Department of Ophthalmology, Bascom Palmer Eye Institute, University of Miami Miller School of Medicine, Palm Beach Gardens.
Department of Ophthalmology, University of Florida College of Medicine, Gainesville, FL.
J Glaucoma. 2022 Sep 1;31(9):744-750. doi: 10.1097/IJG.0000000000002056. Epub 2022 Jun 2.
Bleb-related endophthalmitis (BRE) is a serious complication of glaucoma filtration surgery. The current study reports similar visual and intraocular pressure (IOP) outcomes in eyes treated with pars plana vitrectomy (PPV) compared with vitreous biopsy and injection of intravitreal antibiotics (TI).
The purpose of this study was to investigate the isolated organisms, visual acuity (VA), and IOP outcomes associated with delayed-onset BRE in eyes treated with PPV versus TI.
A retrospective chart review was conducted at the Bascom Palmer Eye Institute (Miami, Florida) and the University of Florida (Gainesville, FL) identifying patients treated for BRE with at least 1 month of follow-up from the inception of an electronic health record (2014 and 2011, respectively) through 2021. All patients had undergone bleb-forming glaucoma surgery at least 1 month before endophthalmitis diagnosis.
Thirty-nine eyes from 39 patients (33 from Bascom Palmer, 6 from University of Florida) were included. Trabeculectomy was performed in 34 of 39 eyes (87.2%). Streptococcus species (9 eyes, 23.1%) and Staphylococcus species (8 eyes, 20.5%) were the most common isolated organisms and were similar in both treatment groups ( P =0.49). Baseline VA was worse in the PPV group (logarithm of the minimum angle of resolution: 2.51 vs. 2.16, P =0.04), but VA at last follow-up was similar ( P =0.48) in both groups. After recovery from BRE, the average IOP in the PPV group was 15.1 mm Hg on 0.9 IOP-lowering medications compared with 12.6 mm Hg on 1.2 medications in the TI group (IOP: P =0.56; medications: P =0.80). Additional glaucoma surgery was performed in 44.4% of the PPV eyes and 16.7% of the TI eyes ( P =0.09).
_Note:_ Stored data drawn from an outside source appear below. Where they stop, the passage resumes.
-- ==== Sys2Proof/Machine/State.lean ====
section
/-! DEFINITION. The state of the KQ-7200, as plain data: every register, queue, buffer, counter, mode and pin that the
spec gives the device, and the queue of waiting commands. Default values are the reset values (INVENTORY.md, "State");
those that the spec does not give are named in log 4 and log 5. -/

namespace Sys2Proof.Machine

/-- Why the machine stops with a fault: it never does. What the spec leaves undefined stays within a basin, which goes on with free
values (00 R15; log 89). -/
inductive Fault where
  deriving DecidableEq, Repr

/-- Why a command has no meaning. -/
inductive Refusal where
  /-- The command has no meaning in this model yet; raised by its arm of `exec` only. Safe. -/
  | notModelled (mnemonic : String)
  deriving DecidableEq, Repr

/-- What a command's meaning answers. -/
abbrev Out (σ : Type) := Host.Outcome σ Fault Refusal

/-! ### Cores -/

/-- An open loop level (04 R109). -/
structure LoopLevel where
  start : Nat
  last : Nat
  count : Nat
  it : Nat
  rd : Nat
  deriving DecidableEq, Repr

/-- What a stream waits for (03 R84). `unit rank` records the stall cause of an instruction that its unit could not
take yet; `fence` lists the operations that the FENCE still covers. -/
inductive Wait where
  | none
  | unit (rank : Nat)
  | flags (mask : BitVec 32) (keep : Bool)
  | push (q : Nat) (v : Word) (tag : Bool)
  | pop (q : Nat) (rd : Nat)
  | fence (ops : List Nat)
  | sluice (n : Nat) (ck fe : Bool) (flg : Nat)
  deriving DecidableEq, Repr

/-- One stream of a core (03 R70, R71): registers 1 to 15 (an unlisted one is zero), their poison tags, the
instruction address, the open loops (innermost first), its wait, and the live counters of 04 R112. -/
structure Stream where
  pc : Nat := 0
  regs : SMap Word := []
  tags : BitVec 16 := 0
  loops : List LoopLevel := []
  wait : Wait := .none
  halted : Bool := false
  stopped : Bool := true
  issue : Nat := 0
  doneCc : Nat := 0
  ahead : Nat := 0
  stalls : SMap Nat := []
  deriving DecidableEq, Repr

/-- A data queue (03 R75, R76, R78): the register stage with its poison tags, oldest first; the tags of the entries in
the ring, oldest first, whose values stand in scratchpad; and how many entries the ring has ever taken. -/
structure DQueue where
  stage : List (Word × Bool) := []
  ring : List Bool := []
  tail : Nat := 0
  deriving DecidableEq, Repr

/-- The state of an accumulator tile (04 R126). -/
inductive TileState where
  | free | filling | full
  deriving DecidableEq, Repr

/-- An accumulator tile: 256 cells, cell (r, c) at 16·r + c, FP32 bits or a 64-bit integer, each with its 5-bit residue (05
R166); poison and INVALID marks (05 R158, R170); `ended` marks a pass whose last row has entered and whose tile is not FULL yet (R144); `order` ranks
FULL tiles, oldest lowest. -/
structure Tile where
  st : TileState := .free
  exact : Bool := false
  acc : SMap Word := []
  res : SMap Nat := []
  poison : SMap Bool := []
  invalid : SMap Bool := []
  ended : Bool := false
  order : Nat := 0
  deriving DecidableEq, Repr

/-- The armed set (04 R126). -/
structure Armed where
  arrays : List Nat := []
  rDesc : Word := 0
  k : Nat := 0
  p : Nat := 0
  exact : Bool := false
  deriving DecidableEq, Repr

/-- Dispatched work of the stream pipeline, the drain pipeline or the vector unit (04 R103): the instruction, its
address, the register operands read at issue, and for OPSTR the rows streamed so far, for OPDRN the arrays drained. -/
structure Op where
  id : Nat := 0
  code : Nat := 0
  pc : Nat := 0
  strm : Strm := .x
  insn : Insn := {}
  opA : Word := 0
  opB : Word := 0
  tagA : Bool := false
  tagB : Bool := false
  rows : Nat := 0
  total : Nat := 0
  deriving DecidableEq, Repr

/-- The kinds of transfers the barge engine runs (08, first paragraph). -/
inductive BargeKind where
  | brg | brgTp | brgt | putMem | putLat | putTp | reds
  deriving DecidableEq, Repr

/-- A barge engine descriptor (04 R103, 08 R247): what was issued, the barge engine's copy of the shape record
(R241), and how far it has got; `buf` is a BRGT's transposition buffer (R245); `hostAsks` are the pages that it has asked the
host for, `hostOk` those that the host has returned (09 R287). -/
structure Barge where
  id : Nat := 0
  pc : Nat := 0
  kind : BargeKind := .brg
  lane : Nat := 0
  desc : Word := 0
  desc2 : Word := 0
  mstride : Nat := 0
  ba : Nat := 0
  shape : List Word := []
  flag : Option Nat := none
  grad : Option Nat := none
  queue : Nat := 0
  size : Nat := 0
  transfer : Nat := 0
  requested : Bool := false
  granted : Bool := false
  landed : Nat := 0
  launched : Nat := 0
  buf : List Byte := []
  bufPoison : List Bool := []
  written : Bool := false
  poisoned : Bool := false
  failed : Bool := false
  failCause : Nat := 0
  failAt : Nat := 0
  cancelled : Bool := false
  dropped : Bool := false
  suspended : Bool := false
  hostAsks : List Nat := []
  hostOk : List Nat := []
  deriving DecidableEq, Repr

/-- A core's halt record (03 R89, R90). -/
structure HaltRec where
  latched : Bool := false
  aPc : Nat := 0
  xPc : Nat := 0
  xWait : Nat := 0
  aWait : Nat := 0
  stopped : Bool := false
  detail : Nat := 0
  stream : Nat := 0
  cause : Nat := 0
  deriving DecidableEq, Repr

/-- A shadow capsule (14 R399): the sampled core's pass and array, the resident and streamed elements of the window's rows so far,
each with its poison and with its MX scale applied, and after the last row the array's accumulator tile. -/
structure Capsule where
  core : Nat := 0
  pass : Nat := 0
  array : Nat := 0
  exact : Bool := false
  rows : List (List (FVal × Bool) × List (FVal × Bool)) := []
  tile : Tile := {}
  deriving DecidableEq, Repr
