-- ==== Sys2Proof/Machine/Gradient.lean ====
section
/-! DEFINITION. Gradient contributions: the gradient layer table of an image (06 R186), the counts and refusals of the
training support unit (R187), what it records of a contribution (R190, R191), and the closing sluice that could never
complete (R196). -/

namespace Sys2Proof.Machine

/-- An entry of the gradient layer table (06 R186). -/
structure GradRec where
  expectOut : Nat
  expectRed : Nat
  wexp : Nat
  exact : Bool
  collective : Bool
  valid : Bool
  deriving DecidableEq, Repr

/-- Reads an entry of the gradient layer table. -/
def gradRec (w : Word) : GradRec :=
  { expectOut := bits w.toNat 63 48, expectRed := bits w.toNat 47 24, wexp := bits w.toNat 23 16, exact := bit w.toNat 2,
    collective := bit w.toNat 1, valid := bit w.toNat 0 }

/-- An image's list as a map: the first entry of a key counts. -/
def imgMap {α : Type} (l : List (Nat × α)) : SMap α := l.foldr (fun e m => SMap.insert m e.1 e.2) []

/-- The gradient layer table of a basin's program. -/
def Basin.grads (v : Basin) : SMap Word := match v.img with | some m => imgMap m.grads | none => []

/-- Entry `n` of the gradient layer table. -/
def Basin.grad (v : Basin) (n : Nat) : GradRec := gradRec (SMap.get 0 v.grads n)

/-- The layers that receive a gradient in every step, ascending (06 R186, VALID). -/
def Basin.validLayers (v : Basin) : List Nat := (v.grads.filter fun e => (gradRec e.2).valid).map (·.1)

/-- CLOSE_SLUICE (06 R186). -/
def Basin.closeSluice (v : Basin) : Nat := match v.img with | some m => bits m.gradHeader.toNat 15 0 | none => 0

/-- The counts of layer `n`. -/
def Basin.layer (v : Basin) (n : Nat) : LayerAcct := SMap.get {} v.layers n

/-- The basin with the counts of layer `n` changed. -/
def Basin.updLayer (v : Basin) (n : Nat) (f : LayerAcct → LayerAcct) : Basin :=
  { v with layers := SMap.set {} v.layers n (f (v.layer n)) }

/-- The format that a layer requires of a contribution (06 R187): `out` marks a memory PUT. -/
def GradRec.needs (r : GradRec) (out : Bool) : Nat := if r.exact && (!out || r.collective) then fW64 else fFp16

/-- The conditions of a contribution that come before every SCHEDULE_FAULT (06 R187): VALID = 0, and the format. -/
def Basin.gradConds (v : Basin) (layer : Option Nat) (out : Bool) (fmt : Nat) : List Cond :=
  match layer with
  | none => []
  | some n =>
    let r := v.grad n
    cond (r.valid && decide (fmt ≠ r.needs out)) cFormat 0x07 ++ cond (!r.valid) cRange 0x06

/-- TIED_GRADIENT: the layer's count stands at what it expects (06 R187; 04 R124). -/
def Basin.tiedConds (v : Basin) (layer : Option Nat) (out : Bool) : List Cond :=
  match layer with
  | none => []
  | some n =>
    cond (if out then decide ((v.grad n).expectOut ≤ (v.layer n).out) else decide ((v.grad n).expectRed ≤ (v.layer n).red))
      cTied 0x00

/-- The lesser of an optional number and a number. -/
def minOpt (a : Option Nat) (n : Nat) : Option Nat := some (match a with | some m => min m n | none => n)

/-- The greater of an optional number and a number. -/
def maxOpt (a : Option Nat) (n : Nat) : Option Nat := some (match a with | some m => max m n | none => n)

/-- A contribution issues: its count advances, its step count is recorded, and a memory PUT to an EXACT layer without a
collective records its core's EXACT_OVF (06 R187, R190, R191). -/
def Basin.contribute (v : Basin) (layer : Option Nat) (out : Bool) (step : Nat) (xstat : Bool) : Basin :=
  match layer with
  | none => v
  | some n =>
    let r := v.grad n
    v.updLayer n fun a =>
      { a with
        red := if out then a.red else a.red + 1
        out := if out then a.out + 1 else a.out
        minStep := minOpt a.minStep step
        maxStep := maxOpt a.maxStep step
        overflow := a.overflow || (out && r.exact && !r.collective && xstat) }

/-- Splits bytes into little-endian numbers of `n` bytes. -/
def leWords (n : Nat) : Nat → List Byte → List Nat
  | 0, _ => []
  | fuel + 1, bs => if bs.length < n ∨ n = 0 then [] else leNat (bs.take n) :: leWords n fuel (bs.drop n)

/-- Whether data in a format holds an FP16 infinity or NaN, or an INVALID W64 value (06 R190). -/
def badData (fmt : Nat) (bs : List Byte) : Bool :=
  if fmt = fFp16 then (leWords 2 bs.length bs).any fun h => decide (bits h 14 10 = 31)
  else if fmt = fW64 then (leWords 8 bs.length bs).any fun h => decide (h = w64Invalid)
  else false

/-- The training support unit inspects data of a layer (06 R190). -/
def Basin.inspect (v : Basin) (layer : Option Nat) (fmt : Nat) (bs : List Byte) (poison sat : Bool) : Basin :=
  match layer with
  | none => v
  | some n => v.updLayer n fun a => { a with poison := a.poison || poison, overflow := a.overflow || sat || badData fmt bs }

/-- Halts every core of a basin with a cause of the basin, and moves it to HALTED (02 R55, 06 R196). -/
def State.haltCores (s : State) (b stream cause detail : Nat) : State :=
  (s.updCores (s.liveCores b) fun _ k =>
    let r : HaltRec := { aPc := k.a.pc, xPc := k.x.pc, detail := detail, stream := stream, cause := cause }
    { k with hrec := k.hrec.latch r }).haltBasin b cause

/-- Whether a VALID layer's count lies below what it expects (06 R196). -/
def Basin.short (v : Basin) : Bool :=
  v.validLayers.any fun n => decide ((v.layer n).red < (v.grad n).expectRed) || decide ((v.layer n).out < (v.grad n).expectOut)

/-- Whether a G-marked transfer is in flight (06 R196). -/
def Basin.gradsInFlight (v : Basin) : Bool :=
  v.layers.any fun e => decide (e.2.redDone < e.2.red) || decide (e.2.outDone < e.2.out)

/-- Once every core has arrived at the closing sluice and no transfer can still contribute, a layer short of its count
halts the basin (06 R196). -/
def State.checkClosing (s : State) (b : Nat) : State :=
  let v := s.basin b
  match v.sluice with
  | some q =>
    if v.phase = .running ∧ q.n = v.closeSluice ∧ q.arrived.length = (s.liveCores b).length ∧ v.short ∧ !v.gradsInFlight then
      s.haltCores b 2 cSluice 0x05
    else s
  | none => s

end Sys2Proof.Machine
end

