-- ==== Sys2Proof/Machine/Ethernet.lean ====
section
/-! DEFINITION. Ethernet lane groups (12 R345 to R347, R353), the RoCEv2 transport (R350 to R352, R358), Zynwin links (R348,
R349), queue pairs' register writes (R352, R362) and the end of a collective (R355 to R357). -/

namespace Sys2Proof.Machine

/-! ### Lane groups -/

/-- Whether a queue pair that names one of two groups is in RTS (12 R345). -/
def State.groupBusy (s : State) (n : Nat) : Bool :=
  s.qps.any fun e => decide (e.2.st = .rts) && (e.2.groups.getLsbD n || e.2.groups.getLsbD (n ^^^ 1))

/-- Starts the recalibration of a group, unless any other group recalibrates (12 R347). -/
def State.startRecal (s : State) (n : Nat) : State :=
  if s.eth.any fun e => decide (e.1 ≠ n) && e.2.recalBusy then s else s.updGroup n fun g => { g with recalBusy := true }

/-- The groups of the port that a group belongs to (12 R345, PAIR800). -/
def State.portGroups (s : State) (n : Nat) : List Nat :=
  if (s.group (n / 2 * 2)).pair800 then [n / 2 * 2, n / 2 * 2 + 1] else [n]

/-- A group whose link goes down. -/
def EthGroup.down (g : EthGroup) : EthGroup :=
  { g with link := false, zynRetraining := false, rxWait := [], rxBuf := [], pauseSent := 0, paused := 0 }

/-- A group's MODE and PAIR800 change: the links of the ports before and after go down until they are negotiated again (log 26), and
the group's domain follows its MODE (12 R345; 13 R370). -/
def State.setMode (s : State) (n m : Nat) (pair : Bool) : State :=
  let old := s.portGroups n
  let s := s.updGroup n fun g => { g with mode := m, pair800 := pair }
  ((old ++ s.portGroups n).foldl (fun s k => s.updGroup k EthGroup.down) s).ethDomain n

/-- ETH_GROUP_CTRL_WRITE (12 R345, R347, R361): MODE and PAIR800 change only while no queue pair that names the group or the
other of its pair is in RTS. -/
def execEthGroupCtrlWrite (n : Nat) (w : BitVec 32) (s : State) : Out State :=
  .next (s.fromHost fun s =>
    if 4 ≤ n then s
    else
      let v := w.toNat
      let g := s.group n
      let pair := bit v 3 && decide (n % 2 = 0)
      let change := decide (bits v 1 0 ≠ g.mode) || decide (pair ≠ g.pair800)
      let s := s.updGroup n fun g => { g with xoff := bits v 23 16, ecnEn := bit v 13, pfcEn := BitVec.ofNat 8 (bits v 11 4) }
      let s := if change && !s.groupBusy n then s.setMode n (bits v 1 0) pair else s
      if bit v 12 then s.startRecal n else s)

/-- RECAL (12 R347). -/
def execRecal (n : Nat) (s : State) : Out State :=
  .next (s.fromHost fun s => if 4 ≤ n then s else s.startRecal n)

/-- ETH_LINK_NEGOTIATION (12 R346): the link of a group that is on comes up, or stays down. -/
def execEthLinkNegotiation (n : Nat) (supported : Bool) (s : State) : Out State :=
  let m := (s.group n).mode
  .next (if n < 4 ∧ (m = 1 ∨ m = 2) then
    ((s.portGroups n).foldl (fun s g => s.updGroup g fun e =>
      if e.link then e else { e with link := supported, zynRx := 0, zynNext := 0, zynTx := [], zynReplays := 0,
                                     zynRetraining := false, zynRetrains := 0 }) s).flushAll
  else s)

/-- ETH_LINK_LOSS (12 R346, R361): LINK reads 0. -/
def execEthLinkLoss (n : Nat) (s : State) : Out State :=
  .next (if n < 4 then s.updGroup n EthGroup.down else s)

/-- A command that reaches a group which recalibrates waits for the end of the recalibration (12 R347). -/
def State.orWait (s : State) (n : Nat) (c : Instr) (f : State → State) : State :=
  if (s.group n).recalBusy then s.updGroup n fun g => { g with rxWait := g.rxWait ++ [c] } else f s

/-- PAUSE_FRAME_RX (12 R353): a received pause frame is honoured on the priorities in PFC_EN. -/
def execPauseFrameRx (n prio : Nat) (pause : Bool) (s : State) : Out State :=
  let g := s.group n
  .next (if n < 4 ∧ g.mode = 1 ∧ g.link ∧ g.pfcEn.getLsbD prio then
    s.orWait n (.pauseFrameRx n prio pause) fun s =>
      (s.updGroup n fun g => { g with paused := setBit g.paused prio pause }).flushAll
  else s)

/-- A frame that a group drops (12 R350). -/
def State.dropFrame (s : State) (n : Nat) : State :=
  if (s.group n).mode = 1 then s.updGroup n fun g => { g with dropped := satAdd 16 g.dropped 1 } else s

/-- FRAME_DROPPED (12 R350). -/
def execFrameDropped (n : Nat) (s : State) : Out State :=
  .next (if n < 4 ∧ (s.group n).link then s.dropFrame n else s)

/-! ### Receiving -/

/-- Whether `n` is the number of one of the device's queue pairs (12 R350). -/
def isQpn (n : Nat) : Bool := decide (256 ≤ n) && decide (n < 256 + 32 * 63)

/-- Bytes with the poison of the blocks that a list names. -/
def withPoison (bs : List Byte) (blks : List Nat) : List (Byte × Bool) :=
  bs.zipIdx.map fun e => (e.1, blks.contains (e.2 / 64))

/-- The blocks that an immediate marks: both of each pair (12 R358). -/
def immBlocks (m : BitVec 32) : List Nat := (List.range 64).filter fun i => m.getLsbD (i / 2)

/-- A payload that a queue pair accepts from a group: it enters the receive log of the set's basin, whose collectives go on (12 R351,
R359); while the log lacks a frame for it, it takes its priority's share of the receive buffer (R353). -/
def State.acceptPayload (s : State) (g qpn : Nat) (bs : List (Byte × Bool)) : State :=
  match s.qsetOwner (qsetOf qpn) with
  | some b =>
    let s := (s.logPayload b qpn bs).updGroup g fun e => { e with rxBuf := e.rxBuf ++ [(b, (s.qp qpn).prio, bs.length)] }
    (s.drainGroup g).runColls b
  | none => s

/-- Whether a group's receive buffer of 4 MiB has room for a payload (12 R353). -/
def EthGroup.hasRoom (g : EthGroup) (n : Nat) : Bool := decide ((g.rxBuf.map fun e => e.2.2).sum + n ≤ 4194304)

/-- Whether PSN `p` lies `k` to 2^23 − 1 past `q`, modulo 2^24. -/
def psnAhead (p q : Nat) : Bool := decide ((p + 2 ^ 24 - q) % 2 ^ 24 < 2 ^ 23)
In eyes with delayed-onset BRE, isolated organisms, visual outcomes, and IOP control were similar after initial PPV compared with TI.
青光眼滤过性手术相关眼内炎(BRE)是一种严重的并发症。本研究报告称,与玻璃体活检和玻璃体内注射抗生素(TI)相比,接受玻璃体切除术(PPV)治疗的眼睛具有相似的视力和眼内压(IOP)结果。
本研究旨在研究与接受 PPV 治疗的眼睛中迟发性 BRE 相关的分离病原体、视力(VA)和 IOP 结果与接受 TI 治疗的眼睛相比。
在迈阿密的 Bascom Palmer 眼科研究所(佛罗里达州迈阿密)和佛罗里达州盖恩斯维尔的佛罗里达大学(佛罗里达州盖恩斯维尔)进行了回顾性图表审查,确定了至少在电子病历开始后 1 个月(分别为 2014 年和 2011 年)至 2021 年接受 BRE 治疗且随访时间至少 1 个月的患者。所有患者在诊断眼内炎前至少 1 个月接受了致滤过泡性青光眼手术。
纳入了 39 名患者(33 名来自 Bascom Palmer,6 名来自佛罗里达大学)的 39 只眼。39 只眼中有 34 只(87.2%)行小梁切除术。最常见的分离病原体为链球菌属(9 只眼,23.1%)和葡萄球菌属(8 只眼,20.5%),且在两组中的比例相似(P=0.49)。PPV 组的基线 VA 较差(最小分辨角对数:2.51 与 2.16,P=0.04),但两组的最后随访时 VA 相似(P=0.48)。在 BRE 恢复后,PPV 组的平均 IOP 为 15.1mmHg,使用 0.9 种降眼压药物,而 TI 组为 12.6mmHg,使用 1.2 种药物(IOP:P=0.56;药物:P=0.80)。PPV 眼中有 44.4%和 TI 眼中有 16.7%需要进行额外的青光眼手术(P=0.09)。
在迟发性 BRE 眼中,与 TI 相比,初始接受 PPV 治疗后,分离病原体、视力结果和 IOP 控制情况相似。